'''

@[simp] theorem State.setDie_clk (s : State) (n : Nat) (x : Die) : (s.setDie n x).clk = s.clk := rfl
@[simp] theorem State.setDie_ft (s : State) (n : Nat) (x : Die) : (s.setDie n x).ft = s.ft := rfl
@[simp] theorem State.setDie_pins (s : State) (n : Nat) (x : Die) : (s.setDie n x).pins = s.pins := rfl
@[simp] theorem State.setDie_power (s : State) (n : Nat) (x : Die) : (s.setDie n x).power = s.power := rfl
@[simp] theorem State.setDie_kettle (s : State) (n : Nat) (x : Die) :
    (s.setDie n x).kettle = { s.kettle with dies := tset .init s.kettle.dies n x } := rfl
@[simp] theorem State.setDie_cores (s : State) (n : Nat) (x : Die) : (s.setDie n x).cores = s.cores := rfl
@[simp] theorem State.setDie_sched (s : State) (n : Nat) (x : Die) : (s.setDie n x).sched = s.sched := rfl
@[simp] theorem State.setDie_txe (s : State) (n : Nat) (x : Die) : (s.setDie n x).txe = s.txe := rfl
@[simp] theorem State.setDie_sync (s : State) (n : Nat) (x : Die) : (s.setDie n x).sync = s.sync := rfl
@[simp] theorem State.setDie_mem (s : State) (n : Nat) (x : Die) : (s.setDie n x).mem = s.mem := rfl
@[simp] theorem State.setDie_urn (s : State) (n : Nat) (x : Die) : (s.setDie n x).urn = s.urn := rfl
@[simp] theorem State.setDie_fab (s : State) (n : Nat) (x : Die) : (s.setDie n x).fab = s.fab := rfl
@[simp] theorem State.setDie_links (s : State) (n : Nat) (x : Die) : (s.setDie n x).links = s.links := rfl
@[simp] theorem State.setDie_router (s : State) (n : Nat) (x : Die) : (s.setDie n x).router = s.router := rfl
@[simp] theorem State.setDie_caddy (s : State) (n : Nat) (x : Die) : (s.setDie n x).caddy = s.caddy := rfl
@[simp] theorem State.setDie_host (s : State) (n : Nat) (x : Die) : (s.setDie n x).host = s.host := rfl
@[simp] theorem State.setDie_steps (s : State) (n : Nat) (x : Die) : (s.setDie n x).steps = s.steps := rfl
@[simp] theorem State.setDie_red (s : State) (n : Nat) (x : Die) : (s.setDie n x).red = s.red := rfl
@[simp] theorem State.setDie_obj (s : State) (n : Nat) (x : Die) : (s.setDie n x).obj = s.obj := rfl
@[simp] theorem State.setDie_flash (s : State) (n : Nat) (x : Die) : (s.setDie n x).flash = s.flash := rfl
@[simp] theorem State.setDie_ageing (s : State) (n : Nat) (x : Die) : (s.setDie n x).ageing = s.ageing := rfl
@[simp] theorem State.setDie_tele (s : State) (n : Nat) (x : Die) : (s.setDie n x).tele = s.tele := rfl
@[simp] theorem State.setDie_out (s : State) (n : Nat) (x : Die) : (s.setDie n x).out = s.out := rfl
@[simp] theorem State.setDie_free (s : State) (n : Nat) (x : Die) : (s.setDie n x).free = s.free := rfl
@[simp] theorem State.setDie_pending (s : State) (n : Nat) (x : Die) : (s.setDie n x).pending = s.pending := rfl

@[simp] theorem State.setRedc_clk (s : State) (n : Nat) (x : RedCtx) : (s.setRedc n x).clk = s.clk := rfl
@[simp] theorem State.setRedc_ft (s : State) (n : Nat) (x : RedCtx) : (s.setRedc n x).ft = s.ft := rfl
@[simp] theorem State.setRedc_pins (s : State) (n : Nat) (x : RedCtx) : (s.setRedc n x).pins = s.pins := rfl
@[simp] theorem State.setRedc_power (s : State) (n : Nat) (x : RedCtx) : (s.setRedc n x).power = s.power := rfl
@[simp] theorem State.setRedc_kettle (s : State) (n : Nat) (x : RedCtx) : (s.setRedc n x).kettle = s.kettle := rfl
@[simp] theorem State.setRedc_cores (s : State) (n : Nat) (x : RedCtx) : (s.setRedc n x).cores = s.cores := rfl
@[simp] theorem State.setRedc_sched (s : State) (n : Nat) (x : RedCtx) : (s.setRedc n x).sched = s.sched := rfl
@[simp] theorem State.setRedc_txe (s : State) (n : Nat) (x : RedCtx) : (s.setRedc n x).txe = s.txe := rfl
@[simp] theorem State.setRedc_sync (s : State) (n : Nat) (x : RedCtx) : (s.setRedc n x).sync = s.sync := rfl
@[simp] theorem State.setRedc_mem (s : State) (n : Nat) (x : RedCtx) : (s.setRedc n x).mem = s.mem := rfl
@[simp] theorem State.setRedc_urn (s : State) (n : Nat) (x : RedCtx) : (s.setRedc n x).urn = s.urn := rfl
@[simp] theorem State.setRedc_fab (s : State) (n : Nat) (x : RedCtx) : (s.setRedc n x).fab = s.fab := rfl
@[simp] theorem State.setRedc_links (s : State) (n : Nat) (x : RedCtx) : (s.setRedc n x).links = s.links := rfl
@[simp] theorem State.setRedc_router (s : State) (n : Nat) (x : RedCtx) : (s.setRedc n x).router = s.router := rfl
@[simp] theorem State.setRedc_caddy (s : State) (n : Nat) (x : RedCtx) : (s.setRedc n x).caddy = s.caddy := rfl
@[simp] theorem State.setRedc_host (s : State) (n : Nat) (x : RedCtx) : (s.setRedc n x).host = s.host := rfl
@[simp] theorem State.setRedc_steps (s : State) (n : Nat) (x : RedCtx) : (s.setRedc n x).steps = s.steps := rfl
@[simp] theorem State.setRedc_red (s : State) (n : Nat) (x : RedCtx) :
    (s.setRedc n x).red = { s.red with ctx := tset .init s.red.ctx n x } := rfl
@[simp] theorem State.setRedc_obj (s : State) (n : Nat) (x : RedCtx) : (s.setRedc n x).obj = s.obj := rfl
@[simp] theorem State.setRedc_flash (s : State) (n : Nat) (x : RedCtx) : (s.setRedc n x).flash = s.flash := rfl
@[simp] theorem State.setRedc_ageing (s : State) (n : Nat) (x : RedCtx) : (s.setRedc n x).ageing = s.ageing := rfl
@[simp] theorem State.setRedc_tele (s : State) (n : Nat) (x : RedCtx) : (s.setRedc n x).tele = s.tele := rfl
@[simp] theorem State.setRedc_out (s : State) (n : Nat) (x : RedCtx) : (s.setRedc n x).out = s.out := rfl
@[simp] theorem State.setRedc_free (s : State) (n : Nat) (x : RedCtx) : (s.setRedc n x).free = s.free := rfl
@[simp] theorem State.setRedc_pending (s : State) (n : Nat) (x : RedCtx) : (s.setRedc n x).pending = s.pending := rfl
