theorem test_lists :
    (let x := { tileAt 7 .posting dPost with ctx := 0 }
     let s := stocked.modCore 255 ({ · with tiles := [x] })
     let w := s.tensAt (dWord x.desc 2)
     let a := w.base + (dRow0 x.desc + x.row) * w.stride1
     s.wf = true ∧ (s.core 255).tiles = [x] ∧ x.stage = .posting ∧ x.row < x.mEff ∧ x.row + 1 = x.mEff ∧
       (s.core 255).idleQ = false ∧ ((s.modCore 255 ({ · with idleQ := true })).core 255).idleQ = true ∧
       (s.post x.ctx (postTarget x) 
         (descOf (lostBytes s.lostNow (s.source 0 x.ctx x.seq x.evalC false w a 128).1))).isSome = true) ∧
    (let s := stocked.setSched { stocked.sched with overflow := [entry 1] }
     s.wf = true ∧ (s.sched.overflow.filter (fun y => y.die == 3)).head? = some (entry 1) ∧ (s.dieList 3).length < 4096) ∧
    (∀ p ∈ [(dChained, 1), (dMissing, 0)], let s := listed p.1
     s.wf = true ∧ s.missing 3 = some (entry p.1) ∧ (entry p.1).die = 3 ∧
       (((s.unlist (entry p.1)).takeWaits (entry p.1)).refusal17 192 (entry p.1) == 0) = (p.2 == 1)) := by
  refine ⟨?_, ?_, ?_⟩ <;> decide +kernel

/-- A die list of 4,096 entries, and overflow entries of context 14 that take its own and all the shared space. -/
theorem post_full (u : State) (a b : List Entry) (d : WorkDesc) (hb : b.length = 4096)
    (ha : ∀ c, (a.filter (fun e => e.ctx == c)).length = if c = 14 then 34816 else 0) :
    (u.setSched { u.sched with lists := [(3, b)], overflow := a }).post 14 3 d = none := by
  simp [State.post, State.dieList, State.overRoom, State.overOf, State.setSched, tget, allCtx, ha, hb, List.range,
    List.range.loop]

theorem filter_replicate_ctx (n c : Nat) (e : Entry) (h : e.ctx = 14) :
    ((List.replicate n e).filter (fun e => e.ctx == c)).length = if c = 14 then n else 0 := by
  by_cases hc : c = 14
  · simp [h, hc]
  · simp [h, hc, Ne.symm hc]

/-- A core with a POST tile that waits for room. -/
def posting : State := stocked.modCore 255 ({ · with tiles := [{ tileAt 7 .posting dPost with ctx := 14 }] })

theorem posting_core : (posting.core 255).tiles = [{ tileAt 7 .posting dPost with ctx := 14 }] := by decide +kernel

theorem core_setSched (u : State) (y : Sched) (n : Nat) : (u.setSched y).core n = u.core n := rfl

/-- A POST tile that finds no room. -/
theorem test_postWaits (d : WorkDesc) : ∃ s : State,
    (s.core 255).tiles = [{ tileAt 7 .posting dPost with ctx := 14 }] ∧ s.post 14 3 d = none := by
  refine ⟨posting.setSched { posting.sched with
    lists := [(3, List.replicate 4096 (entry 1))]
    overflow := List.replicate 34816 { entry 1 with ctx := 14 } }, ?_, ?_⟩
  · rw [core_setSched, posting_core]
  · exact post_full _ _ _ d List.length_replicate (fun c => filter_replicate_ctx _ c _ rfl)

/-- The submission queue of context 14 runs, and its target list has no room. -/
theorem test_submissionQueueFull (d : WorkDesc) : ∃ s : State,
    s.sqRuns 14 = true ∧ (s.page 14).sqHeld = none ∧ s.post 14 (sqTarget (s.sqCfg 14)) d = none := by
  have ht : sqTarget (sqState.sqCfg 14) = 3 := by decide +kernel
  refine ⟨sqState.setSched { sqState.sched with
    lists := [(3, List.replicate 4096 (entry 1))]
    overflow := List.replicate 34816 { entry 1 with ctx := 14 } }, ?_, ?_, ?_⟩
  · exact (by decide +kernel : sqState.sqRuns 14 = true)
  · exact (by decide +kernel : (sqState.page 14).sqHeld = none)
  · have h := post_full sqState (List.replicate 34816 { entry 1 with ctx := 14 }) (List.replicate 4096 (entry 1)) d
      List.length_replicate (fun c => filter_replicate_ctx _ c _ rfl)
    rw [← ht] at h
    exact h

/-- The slice of core 255 is over, by a reading of fabric time of its die. -/
theorem late_slice (s : State) (h : (s.core 255).sliceAt + s.ov ctxSliceId * 1000 + 10 ≤ 2 ^ 40) (hp : s.diePs 3 ≤ 2000) :
    ((late s).core 255).sliceAt + (late s).ov ctxSliceId * 1000 ≤ (late s).ftRead ((late s).diePs (dieOf 255)) :=
  late_reads _ _ _ (by
    show (s.core 255).sliceAt + s.ov ctxSliceId * 1000 + (3 * s.diePs 3 + 1999) / 1000 ≤ 2 ^ 40
    omega)

theorem test_contexts :
    (let s := late on
     let v := (s.modCore 255 ({ · with wake := true })).notice
     s.wf = true ∧ s.power.rails = true ∧ (s.core 255).switchTo = none ∧
       (ctxFrom (s.core 255).ctx).filter (v.ctxReady 255) = []) ∧
    (let s := late (stocked.setDieList 3 [{ entry dVector with ctx := 3 }])
     let x := { tileAt 8 .computing dVector with ctx := 0 }
     let y := { tileAt 8 .computing dMatmul with ctx := 0, begun := true, slot := some 15, kDone := 1 }
     let y' := { tileAt 8 .stopped dMatmul with ctx := 0, begun := false, slot := some 15 }
     let w := (s.modCore 255 ({ · with tiles := [x] }))
     let z := s.modCore 255 (fun c => { c.setSlot 15 { Slot.free with st := .accumulating } with tiles := [y] })
     let z' := s.modCore 255 (fun c => { c.setSlot 15 { Slot.free with st := .accumulating } with tiles := [y'] })
     (∀ q ∈ [s, w, z, z'], let v := (q.modCore 255 ({ · with wake := true })).notice
       q.wf = true ∧ q.power.rails = true ∧ (q.core 255).switchTo = none ∧
         ((ctxFrom (q.core 255).ctx).filter (v.ctxReady 255)).head? = some 3 ∧
         (q.core 255).sliceAt + q.ov ctxSliceId * 1000 + 10 ≤ 2 ^ 40 ∧ q.diePs 3 ≤ 2000 ∧ q.ft.now = 2 ^ 40) ∧
       (s.core 255).tiles = [] ∧ (w.core 255).tiles = [x] ∧ x.begun = false ∧ x.stage = .computing ∧ x.slot = none ∧
       (z.core 255).tiles = [y] ∧ dType y.desc = 0 ∧ y.begun = true ∧ y.stage = .computing ∧ y.slot = some 15 ∧
       ((z.core 255).slot 15).st = .accumulating ∧
       (z'.core 255).tiles = [y'] ∧ dType y'.desc = 0 ∧ y'.begun = false ∧ y'.stage = .stopped ∧ y'.slot = some 15 ∧
       ((z'.core 255).slot 15).st = .accumulating ∧ 0 < [1].getD 0 0 ∧
       (let u := (z.modCore 255 ({ · with wake := true })).notice.modCore 255 ({ · with switchTo := some 3 })
        (u.mmRun 255 y ((z.core 255).slot 15) (max y.kDone (boundary (u.mmGroup y) y.kEff 0))).2.1.misses = false) ∧
       (let u := (z'.modCore 255 ({ · with wake := true })).notice.modCore 255 ({ · with switchTo := some 3 })
        (u.mmRun 255 y' ((z'.core 255).slot 15) (max y'.kDone (boundary (u.mmGroup y') y'.kEff 1))).2.1.misses = false)) ∧
    (let s := (on.setOv accSaveBaseId 0x100000).modCore 255 ({ · with switchTo := some 3 })
     let c := s.core 255
     s.wf = true ∧ c.switchTo = some 3 ∧ c.tiles = [] ∧ c.slots = [] ∧ 3 ≠ c.ctx ∧ c.savedHeld.contains 3 = false ∧
       s.anyUnmapped (s.saveArea c.ctx 255) 256 = false ∧ s.saveArea c.ctx 255 % 64 = 0) := by
  refine ⟨?_, ?_, ?_⟩ <;> decide +kernel

/-- A LAYER_CFG: TOP-1, a policy, one expert, capacity 4, and a group of this module alone. -/
def layer (policy : Nat) : Nat := 1 + policy * 4 + 4 * 2 ^ 24

/-- Context 0 in a block of this module, layer 0, its only expert placed here. -/
def moe (policy : Nat) : State :=
  let s := (stocked.setOv jobBlockId (2 ^ 31)).setOv layerCfgId (layer policy)
  s.setObj { s.obj with expert := [(0, 1)] }

/-- An EXCHANGE tile of layer 0: CMD, tokens, and its words, each the F32 tensor, but ADMIT's sequence IDs. -/
def dExch (cmd tokens : Nat) (words : List Nat) : WorkDesc :=
  wd ([(32, 4, 6), (96, 32, tokens), (8 * 0x78, 32, cmd + 9 * 2 ^ 20)] ++
    words.map (fun i => (wordBit i, 64, if cmd = 0 ∧ i = 1 then 0x140 else 0x40)))

def dAdmit : WorkDesc := dExch 0 1 [0, 1, 4, 5, 6]
def dDispatch : WorkDesc := dExch 1 1 [0, 1]
def dReturn : WorkDesc := dExch 2 1 [0, 1]
def dCombine : WorkDesc := dExch 3 1 [0, 2, 4]
def dOpenBwd : WorkDesc := dExch 4 1 [0, 1, 5, 6]

/-- Such a tile listed on die 0; where the tensor begins stand a receive count of 1, and an admitted tag. -/
def xListed (d : WorkDesc) : State :=
  (((moe 0).storeDev 0x10000 (toLE 16 (1 + 2 ^ 115 + 2 ^ 116))).storeDev 0x10900 (toLE 16 (2 ^ 115 + 2 ^ 116))).setDieList 0
    [{ entry d with die := 0 }]

/-- What the exchange engine finds first. -/
def xFirst (s : State) : Option Entry :=
  pickBy xBefore (((List.range 4).flatMap s.notice.dieList).filter s.notice.txeReady)

/-- The list entry of such a tile, and the state in which the engine has taken it up. -/
def xEntry (d : WorkDesc) : Entry := { entry d with die := 0, readyAt := some 5000000 }
def xTaken (d : WorkDesc) : State := ((xListed d).notice.unlist (xEntry d)).takeWaits (xEntry d)

/-- What the engine would find in reading each kind of tile. -/
def xCauses (d : WorkDesc) (v : State) : List (Nat × Nat) :=
  let x := v.newTxe (xEntry d)
  let u := (v.urnTileFlags d (v.urnCauses 0 d)).evalNote x.evalC
  match xKind d with
  | 0 => (u.readTokens x (u.xTokens x)).2
  | 1 => (State.dispatchRun x u).causes
  | 2 => (State.returnRun x u).causes
  | 3 => (State.combineRun x u).causes
  | _ => (State.openBwd x u).causes

theorem test_exchangeTiles :
    ∀ p ∈ [(dAdmit, 0), (dDispatch, 1), (dReturn, 2), (dCombine, 3), (dOpenBwd, 4)],
      let s := xListed p.1
      let cfg := s.layerCfg (xLayer p.1)
      let x := (xTaken p.1).newTxe (xEntry p.1)
      s.wf = true ∧ xFirst s = some (xEntry p.1) ∧ s.mem.found = [] ∧ s.writesOpen txeCore 0 7 = false ∧
        s.notice.badWaitX (xKind p.1) = none ∧ s.notice.heldX p.2 = none ∧ s.notice.unreadX p.2 = none ∧
        (xTaken p.1).refusal17 0 (xEntry p.1) = 0 ∧ x.mEff ≠ 0 ∧ x.nEff ≠ 0 ∧ (s.exchGroup 0 cfg).isSome = true ∧
        xKind p.1 = p.2 ∧ s.exch 0 (xId p.1) false = none ∧ s.exch 0 (xId p.1) true = none ∧ s.homes cfg ≠ [] ∧
        s.sections cfg ≠ [] ∧ (xTaken p.1).urnCauses 0 p.1 = [] ∧
        (xCauses p.1 (xTaken p.1)).any (fun q => isMiss q.1) = false := by
  decide +kernel

/-- A tile accepted earlier can go on; or it is the one of an open exchange. -/
theorem test_exchangeHeld :
    ∀ p ∈ [(dAdmit, 0), (dDispatch, 1), (dReturn, 2), (dCombine, 3), (dOpenBwd, 4)],
      let s := xListed p.1
      let x := { (xTaken p.1).newTxe (xEntry p.1) with seq := 3, acceptTime := 0 }
      (let u := s.setTxe { s.txe with busy := [x] }
       u.wf = true ∧ xFirst u = some (xEntry p.1) ∧ u.notice.badWaitX (xKind p.1) = none ∧ xKind p.1 = p.2 ∧
         u.notice.heldX p.2 ≠ none) ∧
      (p.2 = 0 ∨ p.2 = 4 →
        let u := s.setTxe { s.txe with opens := [{ s.newExch x (p.2 == 4) with openedAt := 0 }] }
        u.wf = true ∧ xFirst u = some (xEntry p.1) ∧ u.notice.badWaitX (xKind p.1) = none ∧ u.notice.unreadX p.2 ≠ none) := by
  decide +kernel

/-- The same tiles where one of their tensors stands at device 9, in a region that grants everything to context 0. -/
def xPeer (d : WorkDesc) : State :=
  let s := (xListed d).storeDev 0xC0
    (toLE 64 (9 * 2 ^ 41 + 3 * 2 ^ 72 + 128 * 2 ^ 96 + 128 * 2 ^ 128 + 512 * 2 ^ 160))
  s.setObj { s.obj with region := [(0, 2 ^ 40 * 2 ^ 64 + 9 * 2 ^ 128 + 2 ^ 144 + 2 ^ 160 + 2 ^ 162 + 2 ^ 163 + 2 ^ 164)] }

/-- A tile with another descriptor in one word. -/
def atPeer (d : WorkDesc) (i : Nat) : WorkDesc := BitVec.ofNat 1024 (setBits d.toNat (wordBit i) 64 0xC0)

theorem test_exchangeMisses :
    ∀ p ∈ [(dAdmit, 0, 0), (dDispatch, 0, 1), (dReturn, 0, 2), (dCombine, 0, 3)], let d := atPeer p.1 p.2.1
      let s := xPeer d
      let v := (s.notice.unlist (xEntry d)).takeWaits (xEntry d)
      s.wf = true ∧ xFirst s = some (xEntry d) ∧ xKind d = p.2.2 ∧ s.mem.found = [] ∧ v.refusal17 0 (xEntry d) = 0 ∧
        s.exch 0 (xId d) false = none ∧ (xCauses d v).any (fun q => isMiss q.1) = true := by
  decide +kernel

/-- The tile with its extents limited by the shape block at 0xC00, whose words are 0. -/
def dynamic (d : WorkDesc) : WorkDesc :=
  BitVec.ofNat 1024 (setBits (setBits (setBits d.toNat 50 1 1) (8 * 0x1C) 24 0xFFFF00) 256 64 0xC00)

theorem test_exchangeEmpty :
    ∀ p ∈ [(dAdmit, 0), (dDispatch, 1), (dReturn, 2), (dCombine, 3), (dOpenBwd, 4)], let d := dynamic p.1
      xFirst (xListed d) = some (xEntry d) ∧ xKind d = p.2 ∧ (xListed d).notice.badWaitX p.2 = none ∧
        (xTaken d).refusal17 0 (xEntry d) = 0 ∧ dShapeDyn d = true ∧ ((xTaken d).newTxe (xEntry d)).mEff = 0 := by
  decide +kernel

theorem test_exchangeRows :
    (let v := xTaken dDispatch
     let x := v.newTxe (xEntry dDispatch)
     let o := v.xOp x 1
     0 < rowLen ((xListed dDispatch).tensAt (dWord dDispatch 0)) ∧ 0 < v.xTokens x ∧ xBwd dDispatch = false ∧
       tagAdmitted (o.tag 0 0).1 = true ∧
       bits (o.tag 0 0).1 112 3 < mapP (v.expertMap (v.layerCfg 0) (bits (o.tag 0 0).1 64 12))) ∧
    (let v := xTaken dReturn
     let o := v.xOp (v.newTxe (xEntry dReturn)) 1
     0 < (v.sections (v.layerCfg 0)).length ∧ 0 < leNat (o.get 0 4).1 ∧ 0 < lyCapacity (v.layerCfg 0)) ∧
    (let v := xTaken dOpenBwd
     let o := v.xOp (v.newTxe (xEntry dOpenBwd)) 0
     leNat ((o.get 0 (4 * (v.sections (v.layerCfg 0)).length)).1.take 4) ≠ 0) := by
  decide +kernel

theorem test_exchangeCombine :
    let v := xTaken dCombine
    let x := v.newTxe (xEntry dCombine)
    v.xTokens x = 1 ∧ x.causes = [] ∧ x.frees = [] ∧ (v.combineRow x 0).2.1 = [] ∧ dCplAlways dCombine = false ∧
      (v.tensAt (dWord dCombine 4)).cls = 0 ∧ v.evalOn = false ∧
      v.anyUnmapped (v.tensAt (dWord dCombine 4)).base
        (rowBytesOf (v.tensAt (dWord dCombine 4)) (v.combineRow x 0).1).1.length = false := by
  decide +kernel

'''

In the listing above, start at the line with "(s.setDie n x).out = s.out := rfl", go on through the line with "(s.setRedc n x).sync = s.sync := rfl", and copy each of those lines exactly; leave out all the rest.

**REPLY TO THE EXERCISE**
@[simp] theorem State.setDie_out (s : State) (n : Nat) (x : Die) : (s.setDie n x).out = s.out := rfl
@[simp] theorem State.setDie_free (s : State) (n : Nat) (x : Die) : (s.setDie n x).free = s.free := rfl
@[simp] theorem State.setDie_pending (s : State) (n : Nat) (x : Die) : (s.setDie n x).pending = s.pending := rfl

@[simp] theorem State.setRedc_clk (s : State) (n : Nat) (x : RedCtx) : (s.setRedc n x).clk = s.clk := rfl
@[simp] theorem State.setRedc_ft (s : State) (n : Nat) (x : RedCtx) : (s.setRedc n x).ft = s.ft := rfl
@[simp] theorem State.setRedc_pins (s : State) (n : Nat) (x : RedCtx) : (s.setRedc n x).pins = s.pins := rfl
@[simp] theorem State.setRedc_power (s : State) (n : Nat) (x : RedCtx) : (s.setRedc n x).power = s.power := rfl
@[simp] theorem State.setRedc_kettle (s : State) (n : Nat) (x : RedCtx) : (s.setRedc n x).kettle = s.kettle := rfl
@[simp] theorem State.setRedc_cores (s : State) (n : Nat) (x : RedCtx) : (s.setRedc n x).cores = s.cores := rfl
@[simp] theorem State.setRedc_sched (s : State) (n : Nat) (x : RedCtx) : (s.setRedc n x).sched = s.sched := rfl
@[simp] theorem State.setRedc_txe (s : State) (n : Nat) (x : RedCtx) : (s.setRedc n x).txe = s.txe := rfl
@[simp] theorem State.setRedc_sync (s : State) (n : Nat) (x : RedCtx) : (s.setRedc n x).sync = s.sync := rfl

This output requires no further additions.